::: DATA FOR ANALYSIS :::
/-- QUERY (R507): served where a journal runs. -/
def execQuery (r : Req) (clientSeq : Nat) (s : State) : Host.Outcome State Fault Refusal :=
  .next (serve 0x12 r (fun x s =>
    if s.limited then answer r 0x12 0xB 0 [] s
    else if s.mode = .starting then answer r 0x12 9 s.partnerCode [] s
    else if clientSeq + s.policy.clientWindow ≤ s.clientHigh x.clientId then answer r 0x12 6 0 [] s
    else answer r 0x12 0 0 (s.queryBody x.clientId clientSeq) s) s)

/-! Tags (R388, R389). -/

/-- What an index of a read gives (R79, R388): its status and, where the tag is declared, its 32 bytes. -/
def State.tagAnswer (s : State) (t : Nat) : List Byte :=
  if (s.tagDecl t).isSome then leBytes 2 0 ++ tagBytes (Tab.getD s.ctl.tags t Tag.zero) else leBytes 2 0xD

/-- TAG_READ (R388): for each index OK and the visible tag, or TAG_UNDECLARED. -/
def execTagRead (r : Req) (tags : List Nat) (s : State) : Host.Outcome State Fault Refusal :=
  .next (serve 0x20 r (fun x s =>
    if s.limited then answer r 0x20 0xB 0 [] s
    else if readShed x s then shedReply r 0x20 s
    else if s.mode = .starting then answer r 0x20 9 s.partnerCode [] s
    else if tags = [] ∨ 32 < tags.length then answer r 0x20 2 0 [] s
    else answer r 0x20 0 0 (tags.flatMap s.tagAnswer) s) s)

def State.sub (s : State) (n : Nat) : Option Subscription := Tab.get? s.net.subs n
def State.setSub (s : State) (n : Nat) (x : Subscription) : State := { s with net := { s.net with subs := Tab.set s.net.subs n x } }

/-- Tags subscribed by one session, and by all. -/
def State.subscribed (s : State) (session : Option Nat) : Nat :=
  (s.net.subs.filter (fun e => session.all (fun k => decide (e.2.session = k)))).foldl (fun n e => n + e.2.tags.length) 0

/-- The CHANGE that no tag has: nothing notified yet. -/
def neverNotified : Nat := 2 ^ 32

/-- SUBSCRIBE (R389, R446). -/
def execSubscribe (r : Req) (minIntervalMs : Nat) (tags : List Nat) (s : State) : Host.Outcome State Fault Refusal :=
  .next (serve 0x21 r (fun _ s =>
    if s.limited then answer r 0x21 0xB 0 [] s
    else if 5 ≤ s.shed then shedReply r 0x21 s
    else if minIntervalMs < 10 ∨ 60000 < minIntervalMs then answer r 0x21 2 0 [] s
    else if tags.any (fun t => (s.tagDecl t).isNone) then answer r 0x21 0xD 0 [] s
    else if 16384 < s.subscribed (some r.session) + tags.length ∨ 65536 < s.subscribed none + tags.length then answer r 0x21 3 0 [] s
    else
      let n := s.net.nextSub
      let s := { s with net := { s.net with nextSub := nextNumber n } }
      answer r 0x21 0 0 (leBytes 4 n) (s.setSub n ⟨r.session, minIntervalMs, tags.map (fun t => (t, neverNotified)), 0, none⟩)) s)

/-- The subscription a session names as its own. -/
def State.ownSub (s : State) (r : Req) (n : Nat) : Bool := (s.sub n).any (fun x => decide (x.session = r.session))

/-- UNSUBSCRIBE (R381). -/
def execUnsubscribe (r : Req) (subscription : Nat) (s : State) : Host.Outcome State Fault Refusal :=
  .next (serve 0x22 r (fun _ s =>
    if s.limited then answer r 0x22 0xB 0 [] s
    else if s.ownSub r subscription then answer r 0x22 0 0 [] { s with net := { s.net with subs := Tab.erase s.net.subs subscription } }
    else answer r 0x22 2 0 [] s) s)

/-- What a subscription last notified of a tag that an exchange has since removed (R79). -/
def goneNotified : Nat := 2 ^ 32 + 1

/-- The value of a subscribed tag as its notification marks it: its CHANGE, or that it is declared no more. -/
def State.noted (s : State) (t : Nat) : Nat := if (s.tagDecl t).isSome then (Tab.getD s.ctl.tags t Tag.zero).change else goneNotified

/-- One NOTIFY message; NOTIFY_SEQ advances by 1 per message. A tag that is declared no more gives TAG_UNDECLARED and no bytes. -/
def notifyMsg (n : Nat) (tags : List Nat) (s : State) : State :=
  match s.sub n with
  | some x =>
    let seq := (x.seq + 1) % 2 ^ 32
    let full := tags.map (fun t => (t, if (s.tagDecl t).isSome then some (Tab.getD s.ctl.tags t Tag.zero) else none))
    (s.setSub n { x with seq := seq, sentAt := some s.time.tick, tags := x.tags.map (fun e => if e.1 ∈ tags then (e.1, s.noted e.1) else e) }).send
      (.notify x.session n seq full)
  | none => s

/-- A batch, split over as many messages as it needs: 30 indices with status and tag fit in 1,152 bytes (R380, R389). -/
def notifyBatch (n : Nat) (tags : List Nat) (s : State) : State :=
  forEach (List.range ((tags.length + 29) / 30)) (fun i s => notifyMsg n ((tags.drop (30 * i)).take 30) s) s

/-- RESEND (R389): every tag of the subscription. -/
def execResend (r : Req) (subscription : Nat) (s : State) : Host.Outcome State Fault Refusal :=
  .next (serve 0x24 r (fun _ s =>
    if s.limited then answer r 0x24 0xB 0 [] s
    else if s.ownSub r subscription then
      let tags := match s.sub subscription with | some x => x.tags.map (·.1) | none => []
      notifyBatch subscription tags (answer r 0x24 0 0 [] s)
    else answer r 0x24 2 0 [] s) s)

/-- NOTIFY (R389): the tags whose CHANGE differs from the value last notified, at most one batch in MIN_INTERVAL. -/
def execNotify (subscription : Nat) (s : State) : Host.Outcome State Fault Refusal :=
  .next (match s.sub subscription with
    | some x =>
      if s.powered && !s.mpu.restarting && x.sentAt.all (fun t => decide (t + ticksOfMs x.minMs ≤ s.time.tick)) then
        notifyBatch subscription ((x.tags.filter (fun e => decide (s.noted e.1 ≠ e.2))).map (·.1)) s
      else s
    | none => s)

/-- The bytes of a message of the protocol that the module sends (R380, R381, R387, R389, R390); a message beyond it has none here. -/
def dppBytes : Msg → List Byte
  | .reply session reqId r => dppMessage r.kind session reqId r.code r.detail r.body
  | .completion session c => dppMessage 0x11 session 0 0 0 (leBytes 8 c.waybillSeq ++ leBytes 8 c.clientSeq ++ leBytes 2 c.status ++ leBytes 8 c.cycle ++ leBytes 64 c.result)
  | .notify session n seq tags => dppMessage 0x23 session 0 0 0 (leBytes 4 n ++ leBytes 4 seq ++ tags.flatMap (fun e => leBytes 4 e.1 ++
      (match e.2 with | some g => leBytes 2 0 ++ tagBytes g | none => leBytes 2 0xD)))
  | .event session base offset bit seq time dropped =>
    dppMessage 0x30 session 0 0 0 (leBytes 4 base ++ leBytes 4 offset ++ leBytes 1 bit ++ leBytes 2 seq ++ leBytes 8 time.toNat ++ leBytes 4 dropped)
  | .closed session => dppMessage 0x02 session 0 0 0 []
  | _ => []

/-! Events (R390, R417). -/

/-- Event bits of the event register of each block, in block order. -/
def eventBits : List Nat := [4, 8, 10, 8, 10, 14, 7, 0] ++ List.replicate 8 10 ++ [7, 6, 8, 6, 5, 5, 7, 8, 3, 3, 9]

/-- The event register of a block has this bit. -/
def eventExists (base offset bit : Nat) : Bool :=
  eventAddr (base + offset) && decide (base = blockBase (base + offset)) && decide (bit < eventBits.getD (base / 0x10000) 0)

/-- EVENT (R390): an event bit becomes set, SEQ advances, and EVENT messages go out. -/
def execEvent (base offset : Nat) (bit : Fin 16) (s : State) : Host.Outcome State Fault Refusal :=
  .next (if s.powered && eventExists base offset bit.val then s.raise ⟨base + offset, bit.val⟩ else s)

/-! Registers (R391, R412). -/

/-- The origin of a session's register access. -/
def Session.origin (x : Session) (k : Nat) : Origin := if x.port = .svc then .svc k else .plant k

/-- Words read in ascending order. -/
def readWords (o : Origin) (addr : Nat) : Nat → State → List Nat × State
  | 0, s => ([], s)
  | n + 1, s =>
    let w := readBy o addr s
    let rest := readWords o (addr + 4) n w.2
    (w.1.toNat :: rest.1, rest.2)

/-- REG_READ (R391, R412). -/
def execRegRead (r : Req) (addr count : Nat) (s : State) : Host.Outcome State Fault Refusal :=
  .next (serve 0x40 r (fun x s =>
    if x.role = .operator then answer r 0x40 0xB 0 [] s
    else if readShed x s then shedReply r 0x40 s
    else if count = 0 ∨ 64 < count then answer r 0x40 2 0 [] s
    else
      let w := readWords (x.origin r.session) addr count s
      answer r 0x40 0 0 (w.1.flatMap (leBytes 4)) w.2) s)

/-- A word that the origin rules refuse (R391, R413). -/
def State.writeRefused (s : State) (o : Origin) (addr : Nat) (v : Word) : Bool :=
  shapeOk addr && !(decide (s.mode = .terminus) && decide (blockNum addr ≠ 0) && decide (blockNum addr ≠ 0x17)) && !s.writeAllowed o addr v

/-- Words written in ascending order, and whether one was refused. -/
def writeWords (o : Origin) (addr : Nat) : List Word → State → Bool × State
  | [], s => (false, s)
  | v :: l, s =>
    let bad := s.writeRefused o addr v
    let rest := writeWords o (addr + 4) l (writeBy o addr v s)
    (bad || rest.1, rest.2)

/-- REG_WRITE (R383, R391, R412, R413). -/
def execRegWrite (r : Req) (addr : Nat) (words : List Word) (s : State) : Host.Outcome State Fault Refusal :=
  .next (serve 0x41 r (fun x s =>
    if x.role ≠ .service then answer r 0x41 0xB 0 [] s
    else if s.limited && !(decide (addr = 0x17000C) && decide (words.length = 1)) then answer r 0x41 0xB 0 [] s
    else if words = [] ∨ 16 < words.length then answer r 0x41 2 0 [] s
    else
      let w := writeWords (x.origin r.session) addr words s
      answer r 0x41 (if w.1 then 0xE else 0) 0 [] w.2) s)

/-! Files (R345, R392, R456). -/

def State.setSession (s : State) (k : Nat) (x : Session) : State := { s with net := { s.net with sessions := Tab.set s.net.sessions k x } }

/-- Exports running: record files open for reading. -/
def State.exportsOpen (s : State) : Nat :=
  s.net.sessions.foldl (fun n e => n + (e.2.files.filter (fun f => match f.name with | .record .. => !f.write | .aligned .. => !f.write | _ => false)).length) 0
:::
::: DATA FOR ANALYSIS :::
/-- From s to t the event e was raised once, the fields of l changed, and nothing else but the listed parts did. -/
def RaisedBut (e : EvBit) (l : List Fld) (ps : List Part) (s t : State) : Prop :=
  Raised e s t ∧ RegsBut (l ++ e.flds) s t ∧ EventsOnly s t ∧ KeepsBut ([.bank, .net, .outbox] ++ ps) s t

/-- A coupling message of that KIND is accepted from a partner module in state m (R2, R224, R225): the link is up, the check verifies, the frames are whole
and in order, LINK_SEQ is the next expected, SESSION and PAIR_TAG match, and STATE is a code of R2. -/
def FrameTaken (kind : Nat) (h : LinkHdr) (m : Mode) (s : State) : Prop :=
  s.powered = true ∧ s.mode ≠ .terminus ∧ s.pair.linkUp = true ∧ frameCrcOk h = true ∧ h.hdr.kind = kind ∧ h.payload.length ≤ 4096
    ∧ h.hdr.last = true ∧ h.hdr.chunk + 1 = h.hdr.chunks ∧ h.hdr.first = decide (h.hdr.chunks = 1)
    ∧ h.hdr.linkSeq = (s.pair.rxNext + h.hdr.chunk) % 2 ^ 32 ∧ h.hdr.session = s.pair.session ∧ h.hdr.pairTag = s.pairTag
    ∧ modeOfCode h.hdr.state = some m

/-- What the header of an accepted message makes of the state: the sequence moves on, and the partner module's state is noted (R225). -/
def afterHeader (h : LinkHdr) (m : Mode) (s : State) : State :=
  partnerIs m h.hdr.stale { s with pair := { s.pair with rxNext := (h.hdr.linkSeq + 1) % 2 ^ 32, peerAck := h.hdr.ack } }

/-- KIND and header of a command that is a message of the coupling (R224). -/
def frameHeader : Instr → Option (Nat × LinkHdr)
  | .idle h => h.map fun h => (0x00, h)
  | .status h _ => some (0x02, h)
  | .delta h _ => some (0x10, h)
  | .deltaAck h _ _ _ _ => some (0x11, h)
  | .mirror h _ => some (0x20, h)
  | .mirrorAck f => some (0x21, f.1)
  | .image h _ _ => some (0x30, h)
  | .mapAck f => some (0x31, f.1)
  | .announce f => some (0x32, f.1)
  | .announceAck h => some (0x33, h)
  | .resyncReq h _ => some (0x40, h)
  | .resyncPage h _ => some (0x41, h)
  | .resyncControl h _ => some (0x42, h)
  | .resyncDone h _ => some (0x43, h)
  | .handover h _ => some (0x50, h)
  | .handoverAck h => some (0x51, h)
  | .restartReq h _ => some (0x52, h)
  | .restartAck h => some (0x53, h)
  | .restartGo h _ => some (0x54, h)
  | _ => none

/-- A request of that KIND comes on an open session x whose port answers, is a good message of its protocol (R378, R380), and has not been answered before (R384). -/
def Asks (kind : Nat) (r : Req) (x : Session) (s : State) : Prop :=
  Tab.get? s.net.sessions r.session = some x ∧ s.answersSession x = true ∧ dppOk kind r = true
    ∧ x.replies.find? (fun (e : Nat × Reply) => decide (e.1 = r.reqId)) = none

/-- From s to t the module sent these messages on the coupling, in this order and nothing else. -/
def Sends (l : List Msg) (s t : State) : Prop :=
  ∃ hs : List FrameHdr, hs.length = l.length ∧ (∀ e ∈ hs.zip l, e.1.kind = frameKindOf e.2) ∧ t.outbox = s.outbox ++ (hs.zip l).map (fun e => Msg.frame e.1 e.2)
:::
::: DATA FOR ANALYSIS :::
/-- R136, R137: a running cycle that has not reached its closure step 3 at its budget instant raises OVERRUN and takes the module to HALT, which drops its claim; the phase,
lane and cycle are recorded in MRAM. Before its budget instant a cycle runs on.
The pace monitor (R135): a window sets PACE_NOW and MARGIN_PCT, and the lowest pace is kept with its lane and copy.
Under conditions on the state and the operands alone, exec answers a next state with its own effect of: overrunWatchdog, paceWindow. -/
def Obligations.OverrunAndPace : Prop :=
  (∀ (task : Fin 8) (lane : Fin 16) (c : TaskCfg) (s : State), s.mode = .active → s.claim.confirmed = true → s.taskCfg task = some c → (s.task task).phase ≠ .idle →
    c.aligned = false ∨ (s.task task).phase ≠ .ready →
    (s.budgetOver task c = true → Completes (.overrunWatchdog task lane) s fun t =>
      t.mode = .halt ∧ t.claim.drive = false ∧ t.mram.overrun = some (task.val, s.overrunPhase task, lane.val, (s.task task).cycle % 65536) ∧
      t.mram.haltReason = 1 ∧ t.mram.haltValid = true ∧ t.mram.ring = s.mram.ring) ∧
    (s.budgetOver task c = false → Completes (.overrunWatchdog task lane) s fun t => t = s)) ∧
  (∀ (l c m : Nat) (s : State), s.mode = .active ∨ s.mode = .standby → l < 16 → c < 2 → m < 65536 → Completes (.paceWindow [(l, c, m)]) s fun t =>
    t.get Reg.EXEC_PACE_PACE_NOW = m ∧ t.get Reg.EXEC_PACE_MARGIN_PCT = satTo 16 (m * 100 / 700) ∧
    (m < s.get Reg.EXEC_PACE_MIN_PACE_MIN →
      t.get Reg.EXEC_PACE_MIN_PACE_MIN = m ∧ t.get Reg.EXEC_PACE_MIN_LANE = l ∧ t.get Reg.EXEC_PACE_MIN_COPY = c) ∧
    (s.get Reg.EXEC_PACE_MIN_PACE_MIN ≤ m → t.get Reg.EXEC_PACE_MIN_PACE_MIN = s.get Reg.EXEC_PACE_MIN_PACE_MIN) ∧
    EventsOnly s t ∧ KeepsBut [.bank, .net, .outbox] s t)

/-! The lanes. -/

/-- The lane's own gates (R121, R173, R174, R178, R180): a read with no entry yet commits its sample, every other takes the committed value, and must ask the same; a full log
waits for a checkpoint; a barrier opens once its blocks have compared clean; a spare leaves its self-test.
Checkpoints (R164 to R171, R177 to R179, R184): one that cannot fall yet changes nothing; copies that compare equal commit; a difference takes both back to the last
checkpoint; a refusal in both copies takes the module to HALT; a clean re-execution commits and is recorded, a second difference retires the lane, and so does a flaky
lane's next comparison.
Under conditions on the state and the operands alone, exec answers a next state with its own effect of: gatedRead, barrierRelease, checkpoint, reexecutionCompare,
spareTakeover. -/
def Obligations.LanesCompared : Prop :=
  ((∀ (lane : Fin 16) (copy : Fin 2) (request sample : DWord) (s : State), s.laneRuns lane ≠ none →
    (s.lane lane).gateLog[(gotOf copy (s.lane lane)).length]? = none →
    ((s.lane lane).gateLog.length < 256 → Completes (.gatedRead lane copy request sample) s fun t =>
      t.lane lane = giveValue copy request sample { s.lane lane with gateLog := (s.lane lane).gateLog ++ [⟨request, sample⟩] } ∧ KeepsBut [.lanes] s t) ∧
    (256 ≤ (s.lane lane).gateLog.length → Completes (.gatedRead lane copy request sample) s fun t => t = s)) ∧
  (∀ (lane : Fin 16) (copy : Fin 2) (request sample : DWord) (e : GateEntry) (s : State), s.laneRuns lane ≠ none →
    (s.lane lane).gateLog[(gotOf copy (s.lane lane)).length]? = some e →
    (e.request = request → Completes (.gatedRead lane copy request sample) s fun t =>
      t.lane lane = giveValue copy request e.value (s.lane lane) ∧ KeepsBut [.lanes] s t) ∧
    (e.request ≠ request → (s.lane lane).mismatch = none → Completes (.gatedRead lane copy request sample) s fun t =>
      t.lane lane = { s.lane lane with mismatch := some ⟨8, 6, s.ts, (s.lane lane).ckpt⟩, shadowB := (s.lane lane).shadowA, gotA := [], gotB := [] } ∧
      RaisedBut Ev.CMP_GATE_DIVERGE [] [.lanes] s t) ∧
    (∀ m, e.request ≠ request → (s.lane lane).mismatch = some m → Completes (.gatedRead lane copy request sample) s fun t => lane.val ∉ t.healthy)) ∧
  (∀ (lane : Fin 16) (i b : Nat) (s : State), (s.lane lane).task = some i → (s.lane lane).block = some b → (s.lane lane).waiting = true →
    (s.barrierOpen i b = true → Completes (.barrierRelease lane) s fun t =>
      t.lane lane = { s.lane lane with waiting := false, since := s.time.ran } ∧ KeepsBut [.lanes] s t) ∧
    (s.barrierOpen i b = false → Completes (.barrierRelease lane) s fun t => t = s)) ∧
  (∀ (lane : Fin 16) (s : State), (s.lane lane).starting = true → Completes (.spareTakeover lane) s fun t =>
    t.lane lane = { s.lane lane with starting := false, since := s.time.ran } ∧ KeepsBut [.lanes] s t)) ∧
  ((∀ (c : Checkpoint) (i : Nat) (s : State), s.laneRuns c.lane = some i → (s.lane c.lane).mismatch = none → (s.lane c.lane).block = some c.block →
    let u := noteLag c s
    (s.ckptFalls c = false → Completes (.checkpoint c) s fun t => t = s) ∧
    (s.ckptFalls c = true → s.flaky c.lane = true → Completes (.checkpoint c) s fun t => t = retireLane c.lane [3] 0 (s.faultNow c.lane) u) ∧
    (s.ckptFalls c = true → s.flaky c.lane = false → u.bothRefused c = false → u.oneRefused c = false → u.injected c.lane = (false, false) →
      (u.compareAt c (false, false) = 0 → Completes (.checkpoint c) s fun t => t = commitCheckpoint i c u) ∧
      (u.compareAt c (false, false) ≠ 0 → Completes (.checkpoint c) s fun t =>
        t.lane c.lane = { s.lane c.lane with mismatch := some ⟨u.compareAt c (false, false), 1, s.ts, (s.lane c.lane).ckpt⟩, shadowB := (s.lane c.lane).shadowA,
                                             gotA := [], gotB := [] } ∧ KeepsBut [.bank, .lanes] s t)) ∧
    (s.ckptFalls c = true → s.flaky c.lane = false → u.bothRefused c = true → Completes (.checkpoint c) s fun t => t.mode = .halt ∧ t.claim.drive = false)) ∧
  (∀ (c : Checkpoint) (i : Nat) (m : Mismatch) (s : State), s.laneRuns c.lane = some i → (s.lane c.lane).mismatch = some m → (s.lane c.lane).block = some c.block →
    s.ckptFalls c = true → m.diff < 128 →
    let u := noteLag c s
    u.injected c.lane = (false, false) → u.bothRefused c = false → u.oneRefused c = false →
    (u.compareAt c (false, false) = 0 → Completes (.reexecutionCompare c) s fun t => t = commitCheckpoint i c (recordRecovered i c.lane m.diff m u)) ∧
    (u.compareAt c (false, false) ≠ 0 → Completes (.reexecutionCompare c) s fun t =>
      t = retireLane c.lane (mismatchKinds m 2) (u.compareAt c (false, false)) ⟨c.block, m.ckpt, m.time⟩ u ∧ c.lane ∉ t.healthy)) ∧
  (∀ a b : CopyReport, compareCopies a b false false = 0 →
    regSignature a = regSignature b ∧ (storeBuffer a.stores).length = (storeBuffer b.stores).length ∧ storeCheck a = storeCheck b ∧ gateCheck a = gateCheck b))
:::
→ **AIM OF THE EXERCISE**: Everything from the line containing "some (0x32, f.1)" through the line containing "Msg.frame e.1 e.2)" in the material above should be retyped exactly, both ends included, and nothing more.

→ **SOLUTION**:
  | .announce f => some (0x32, f.1)
  | .announceAck h => some (0x33, h)
  | .resyncReq h _ => some (0x40, h)
  | .resyncPage h _ => some (0x41, h)
  | .resyncControl h _ => some (0x42, h)
  | .resyncDone h _ => some (0x43, h)
  | .handover h _ => some (0x50, h)
  | .handoverAck h => some (0x51, h)
  | .restartReq h _ => some (0x52, h)
  | .restartAck h => some (0x53, h)
  | .restartGo h _ => some (0x54, h)
  | _ => none

/-- A request of that KIND comes on an open session x whose port answers, is a good message of its protocol (R378, R380), and has not been answered before (R384). -/
def Asks (kind : Nat) (r : Req) (x : Session) (s : State) : Prop :=
  Tab.get? s.net.sessions r.session = some x ∧ s.answersSession x = true ∧ dppOk kind r = true
    ∧ x.replies.find? (fun (e : Nat × Reply) => decide (e.1 = r.reqId)) = none

/-- From s to t the module sent these messages on the coupling, in this order and nothing else. -/
def Sends (l : List Msg) (s t : State) : Prop :=
  ∃ hs : List FrameHdr, hs.length = l.length ∧ (∀ e ∈ hs.zip l, e.1.kind = frameKindOf e.2) ∧ t.outbox = s.outbox ++ (hs.zip l).map (fun e => Msg.frame e.1 e.2)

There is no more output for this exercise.